I had never considered myself a gas guzzler, leaving the family wagon at home on week days, and limiting my driving to work errands in small company fleet cars.
Yet there I was, motoring along with a leaden right hoof, seemingly unable to obey eco-driving guru Mark Whittaker's exhortations to "feather" down on the accelerator and ration the fuel I was squirting needlessly into the maw of the engine.
It was while trying to negotiate the undulations of Tamaki Drive towards the end of a 50-minute circuit that I began wishing I'd worn light bedroom slippers for this test of nerves.
Instead of accelerating downhill to raise enough speed to cruise to the top of the next rise for maximum fuel savings, I was losing momentum on the climbs and then over-compensating by pumping too hard on what Whittaker calls the "loud" pedal. That was a sheer waste of energy, recorded mercilessly by a dashboard computer display telling me I was burning fuel at rates which - if sustained - would have taken up to 30 litres to travel 100km.

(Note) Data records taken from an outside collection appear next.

/-- A BUILD job completes (R197 to R203, R209). -/
def Dev.buildJob (d : Dev) (u : Nat) (j : Job) : Dev :=
  let ni := engineNi 9 u
  let b := d.descOf 9 u j 48
  let ns := pf b 2 1
  let prb0 := pf b 4 2
  let nprb := pf b 6 2
  let nent := pf b 8 2
  let stat := pf b 32 8
  let dst := pf b 24 8
  let finish := fun (d : Dev) (r late beyond out : Nat) =>
    (d.engOut ni stat (shaperStatus r late beyond out d.doneTick [])).engReport 9 u j r
  let entAt := fun (i : Nat) => if j.copy.isEmpty then d.engIn ni (pf b 16 8 + 56 * i) 56 else (padTo 56 (j.copy.drop (48 + 56 * i)), false)
  let ents := if buildBad b then [] else (List.range nent).map entAt
  let maps := ents.map (fun e => if pf e.1 48 8 = 0 then ([], false) else d.engIn ni (pf e.1 48 8) (ceilDiv (12 * eNprb e.1) 8))
  let res := (ents.zip maps).map (fun x => entryRes x.1.1 x.2.1)
  let badDesc := buildBad b || ents.any (fun e => !e.2 && entryBad ns prb0 nprb e.1)
  let badAddr := !rangesMapped ([(dst, ns * nprb * 52), (stat, 16)] ++ (if j.copy.isEmpty then [(pf b 16 8, 56 * nent)] else [])
    ++ (ents.zip res).flatMap (fun x => entryRanges ns x.1.1 x.2.length))
  if badDesc ∨ badAddr then finish d (engResult badDesc badAddr false false) 0 0 0
  else
    let lateEnts := j.lateEnts.getD []
    let lost := (ents.zip maps).zipIdx.map (fun x => x.1.1.2 || x.1.2.2 || lateEnts.contains x.2)
    let use := ((ents.zip res).zip lost).filter (fun x => !x.2)
    let parts := use.map (fun x => (x.1.1.1, x.1.2, d.entrySymbols ni x.1.1.1 x.1.2))
    let cap := capLayers parts
    let out := (List.range ns).flatMap (fun s => (List.range nprb).flatMap (fun p => d.buildPrb ni ns (prb0 + p) s cap.1))
    let ecc := (ents.zip maps).any (fun x => x.1.2 || x.2.2)
      || ((ents.zip res).zip lost).any (fun x => !x.2 && (entryRanges ns x.1.1.1 x.1.2.length).any (fun r => d.srcBad ni r.1 r.2))
    let late := lateEnts.filter (fun i => decide (i < nent))
    let d1 := (d.engOut ni dst out).noteLateEntries j (late.map (fun i => BitVec.ofNat 32 (pf ((ents.getD i ([], false)).1) 24 4)))
      ((late.map (fun i => (res.getD i []).length)).sum)
    let lte := match d.cell? j.cell with | some c => c.cr.type == 4 | none => false
    let d2 := if lte then d1 else d1.offerAll j (d1.jobSub j prb0) prb0 true
      ((List.range ns).map (fun s => (out.drop (s * nprb * 52)).take (nprb * 52)))
    finish d2 (engResult false false ecc (decide (0 < late.length + cap.2))) late.length cap.2 (nprb * ns)

/-! ### ENCODE (R204) -/

/-- The code block sizes of TS 36.212 §5.1.2: blocks, those of the smaller size, both sizes, fillers of the first. -/
def turboSegments (b : Nat) : Nat × Nat × Nat × Nat × Nat :=
  let sizes := (List.range 6145).filter turboSize
  let c := if b ≤ 6144 then 1 else ceilDiv b (6144 - 24)
  let bp := if c = 1 then b else b + 24 * c
  let kPlus := (sizes.find? (fun k => decide (bp ≤ c * k))).getD 6144
  let kMinus := if c = 1 then 0 else ((sizes.filter (fun k => decide (k < kPlus))).getLast?).getD 0
  let cMinus := if c = 1 then 0 else (c * kPlus - bp) / Nat.max 1 (kPlus - kMinus)
  (c, cMinus, kMinus, kPlus, (c - cMinus) * kPlus + cMinus * kMinus - bp)

/-- The rate-matched bits of one turbo code block (TS 36.212 §5.1.3.2, §5.1.4.1). -/
def turboMatch (block : List Bool) (f ncb rv e : Nat) : List Bool :=
  let k := block.length
  let kw := 96 * turboRows k
  let n := if ncb = 0 then kw else Nat.min ncb kw
  let k0 := turboRows k * (2 * ceilDiv n (8 * turboRows k) * rv + 2)
  let streams := ((turboStreams block).map (fun s => s.toArray)).toArray
  let order := (((List.range n).map (fun i => (k0 + i) % n)).filterMap (turboSource k f)).toArray
  if order.isEmpty then []
  else (List.range e).map (fun i => let x := order.getD (i % order.size) (0, 0); (streams.getD x.1 #[]).getD x.2 false)

/-- The turbo operation: the number of code blocks and G bits. -/
def turboEncode (bits : List Bool) (b : List Byte) : Nat × List Bool :=
  let s := turboSegments bits.length
  let c := s.1
  let f := s.2.2.2.2
  let lens := (List.range c).map (fun r => (if r < s.2.1 then s.2.2.1 else s.2.2.2.1) - (if c = 1 then 0 else 24))
  let run := (List.range c).foldl (fun (acc : List Bool × List Bool) r =>
    let fill := if r = 0 then f else 0
    let take := lens.getD r 0 - fill
    let body := List.replicate fill false ++ acc.2.take take
    let crc := crcBits 24 0x800063 0 body
    let block := if c = 1 then body else body ++ (List.range 24).map (fun i => bitAt crc (23 - i))
    (acc.1 ++ turboMatch block fill (pf b 16 4) (pf b 12 1) (blockE (pf b 8 4) (pf b 3 1) (pf b 2 1) c r), acc.2.drop take)) ([], bits)
  (c, run.1)

/-- The outputs of a code over its information bits from a state; the register input is the bit and the feedback (R177). -/
def ConvCode.run (c : ConvCode) (s : Nat) (bits : List Bool) : List Bool × Nat :=
  bits.foldl (fun (acc : List Bool × Nat) x =>
    let a := if c.fb = 0 then x else x != oddBits c.kc ((c.fb / 2 * 2) &&& regOf acc.2 false)
    (acc.1 ++ c.out acc.2 a, regOf acc.2 a % 2 ^ (c.kc - 1))) ([], s)

/-- A block with its tail, or tail-biting: the state that the block ends in is the one it starts in. -/
def ConvCode.encode (c : ConvCode) (tb : Bool) (bits : List Bool) : List Bool :=
  if tb then
    let s := ((List.range (2 ^ (c.kc - 1))).find? (fun s => (c.run s bits).2 == s)).getD 0
    (c.run s bits).1
  else
    let r := c.run 0 bits
    r.1 ++ ((List.range (c.kc - 1)).foldl (fun (acc : List Bool × Nat) _ =>
      (acc.1 ++ c.out acc.2 false, regOf acc.2 false % 2 ^ (c.kc - 1))) ([], r.2)).1

/-- Rate matching of the tail-biting code (TS 36.212 §5.1.4.2): three streams of D bits, G bits from the first that is no
dummy. -/
def convMatch (code : List Bool) (dlen g : Nat) : List Bool :=
  let r := ceilDiv dlen 32
  let nd := 32 * r - dlen
  let order := (List.range (96 * r)).filterMap (fun p =>
    let i := p % (32 * r)
    let y := i % r * 32 + (turboCol (i / r) ^^^ 1)
    if y < nd then none else some (3 * (y - nd) + p / (32 * r)))
  if order.isEmpty then [] else (List.range g).map (fun i => code.getD (order.getD (i % order.length) 0) false)

/-- The code of an ENCODE descriptor; that of TS 36.212 §5.1.3.1 without NORM. -/
def encodeCode (b : List Byte) : ConvCode :=
  if bitAt (pf b 1 1) 2 then { kc := pf b 13 1, gens := (List.range (pf b 14 1)).map (fun k => pf b (20 + k) 1), fb := pf b 15 1 }
  else { kc := 7, gens := [0x6D, 0x4F, 0x57], fb := 0 }

/-- BAD_DESC of an ENCODE (Table 8.5). -/
def encodeBad (b : List Byte) : Bool :=
  let fl := pf b 1 1
  let conv := bitAt fl 0
  let norm := bitAt fl 2
  let a := pf b 4 4
  let c := encodeCode b
  pf b 0 1 != 2 || decide (16 ≤ fl) || decide (3 < pf b 12 1)
    || (if conv then
          decide (a < 1 ∨ 4096 < a) || (!norm && !bitAt fl 1)
            || (norm && (decide (c.kc < 5 ∨ 7 < c.kc) || decide (pf b 14 1 < 2 ∨ 6 < pf b 14 1)
                  || c.gens.any (fun g => decide (2 ^ c.kc ≤ g) || g % 2 == 0)
                  || ((List.range 6).drop (pf b 14 1)).any (fun k => pf b (20 + k) 1 != 0)
                  || decide (2 ^ c.kc ≤ c.fb) || (c.fb != 0 && c.fb % 2 == 0)))
        else a == 0 || a % 8 != 0 || !([2, 4, 6, 8, 10].contains (pf b 2 1)) || pf b 3 1 == 0 || decide (4 < pf b 3 1)
          || pf b 8 4 % Nat.max 1 (pf b 3 1 * pf b 2 1) != 0 || (!bitAt fl 3 && decide (a < 24)))

/-- An ENCODE job completes (R204). -/
def Dev.encodeJob (d : Dev) (u : Nat) (j : Job) : Dev :=
  let ni := engineNi 9 u
  let b := d.descOf 9 u j 64
  let fl := pf b 1 1
  let a := pf b 4 4
  let c := encodeCode b
  let conv := bitAt fl 0
  let outBits := if conv && bitAt fl 2 then c.gens.length * (if bitAt fl 1 then a else a + c.kc - 1) else pf b 8 4
  let stat := pf b 48 8
  let finish := fun (d : Dev) (r out blocks : Nat) =>
    (d.engOut ni stat (shaperStatus r 0 0 out d.doneTick (bytesOf 1 blocks))).engReport 9 u j r
  let badDesc := encodeBad b
  let badAddr := !rangesMapped [(pf b 32 8, ceilDiv a 8), (pf b 40 8, ceilDiv outBits 8), (stat, 16)]
  if badDesc ∨ badAddr then finish d (engResult badDesc badAddr false false) 0 0
  else
    let src := d.engIn ni (pf b 32 8) (ceilDiv a 8)
    let bits := bitsOf src.1 a
    if !conv && !bitAt fl 3 && !src.2 && crcBits 24 0x864CFB 0 bits != 0 then finish d 0x15 0 0
    else
      let x := if !conv then turboEncode bits b
        else if bitAt fl 2 then (1, c.encode (bitAt fl 1) bits) else (1, convMatch (c.encode true bits) a outBits)
      finish (d.engOut ni (pf b 40 8) (packBits x.2)) (engResult false false src.2 false) x.2.length (if conv then 0 else x.1)

/-! ### Ramps, bursts and edges (R205 to R208) -/

/-- The gain g_up of a sample of a ramp in Q15 (R206). -/
def Dev.rampGain (d : Dev) (prof rlen k : Nat) : Nat :=
  if prof = 0 then raisedCosine rlen k
  else
    let t := fun (i : Nat) => ((pf (d.cfg.ramps.toList.getD prof []) (4 + 2 * i) 2 : Nat) : Int)
    let num := 31 * (2 * k + 1)
    let den := 2 * rlen
    let i := num / den
    ((2 * (t i * (den : Nat) + ((num % den : Nat) : Int) * (t (i + 1) - t i)) + (den : Nat)) / (2 * (den : Nat) : Int)).toNat

/-- A product of a part and a Q15 gain, rounded under R127. -/
def gainPart (x : Int) (g : Nat) : Int := min (rhuShift (x * g) 15) 32767

/-- A sample times a gain. -/
def gainSample (x : Int × Int) (g : Nat) : Int × Int := (gainPart x.1 g, gainPart x.2 g)

/-- A sample in memory (R64). -/
def sampleAt (bs : List Byte) (i : Nat) : Int × Int := (signedOf 16 (pf bs (4 * i) 2), signedOf 16 (pf bs (4 * i + 2) 2))

/-- An EDGE job completes (R205). -/
def Dev.edgeJob (d : Dev) (u : Nat) (j : Job) : Dev :=
  let ni := engineNi 9 u
  let b := d.descOf 9 u j 32
  let down := bitAt (pf b 1 1) 0
  let prof := pf b 2 1
  let rlen := pf b 4 2
  let ncp := pf b 6 2
  let n := pf b 8 2
  let buf := pf b 16 8
  let stat := pf b 24 8
  let finish := fun (d : Dev) (r out : Nat) => (d.engOut ni stat (shaperStatus r 0 0 out d.doneTick [])).engReport 9 u j r
  let badDesc := pf b 0 1 != 4 || decide (7 < prof) || rlen == 0 || decide (ncp / 2 < rlen)
  let badAddr := !rangesMapped [(buf, 4 * (ncp + n + if down then rlen else 0)), (stat, 16)]
  if badDesc ∨ badAddr then finish d (engResult badDesc badAddr false false) 0
  else
    let src := d.engIn ni (if down then buf + 4 * ncp else buf) (4 * rlen)
    let out := (List.range rlen).map (fun k =>
      gainSample (sampleAt src.1 k) (d.rampGain prof rlen (if down then rlen - 1 - k else k)))
    let d1 := d.engOut ni (if down then buf + 4 * (ncp + n) else buf) (sampleBytes out)
    let d2 := d1.offerAll j 0 0 false [d1.mem.ifBytes buf (4 * (ncp + n))]
    finish d2 (engResult false false src.2 false) rlen

/-- BAD_DESC of a BURST (Table 8.7). -/
def burstBad (b : List Byte) : Bool :=
  let tsc := pf b 2 1
  pf b 0 1 != 3 || decide (16 ≤ pf b 1 1) || decide (64 ≤ tsc) || bitAt tsc 3 || (bitAt (pf b 1 1) 0 && decide (1 < tsc / 16))
    || decide (8 ≤ pf b 3 1) || pf b 4 1 == 0 || decide (8 < pf b 4 1) || decide (7 < pf b 5 1)

/-- Whether a block is modulated as 8-PSK; the dummy burst is GMSK (TS 45.002 §5.2.6, log entry 48). -/
def burstPsk (b : List Byte) : Bool := bitAt (pf b 1 1) 0 && !bitAt (pf b 1 1) 1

Although those spikes were brief, if all too frequent, they compared with almost zero consumption when the engine was ticking along nicely in cruise mode with no throttle and sparing use of brakes. I managed only sporadically to get the Herald's 1400cc Hyundai i20 into that sweet spot, which former racing car mechanic and motor company service manager turned eco-driving coach Whittaker says is best attained by looking long into the distance - to judge exactly when to lift off from the throttle and cruise to a halt rather than dropping the anchor.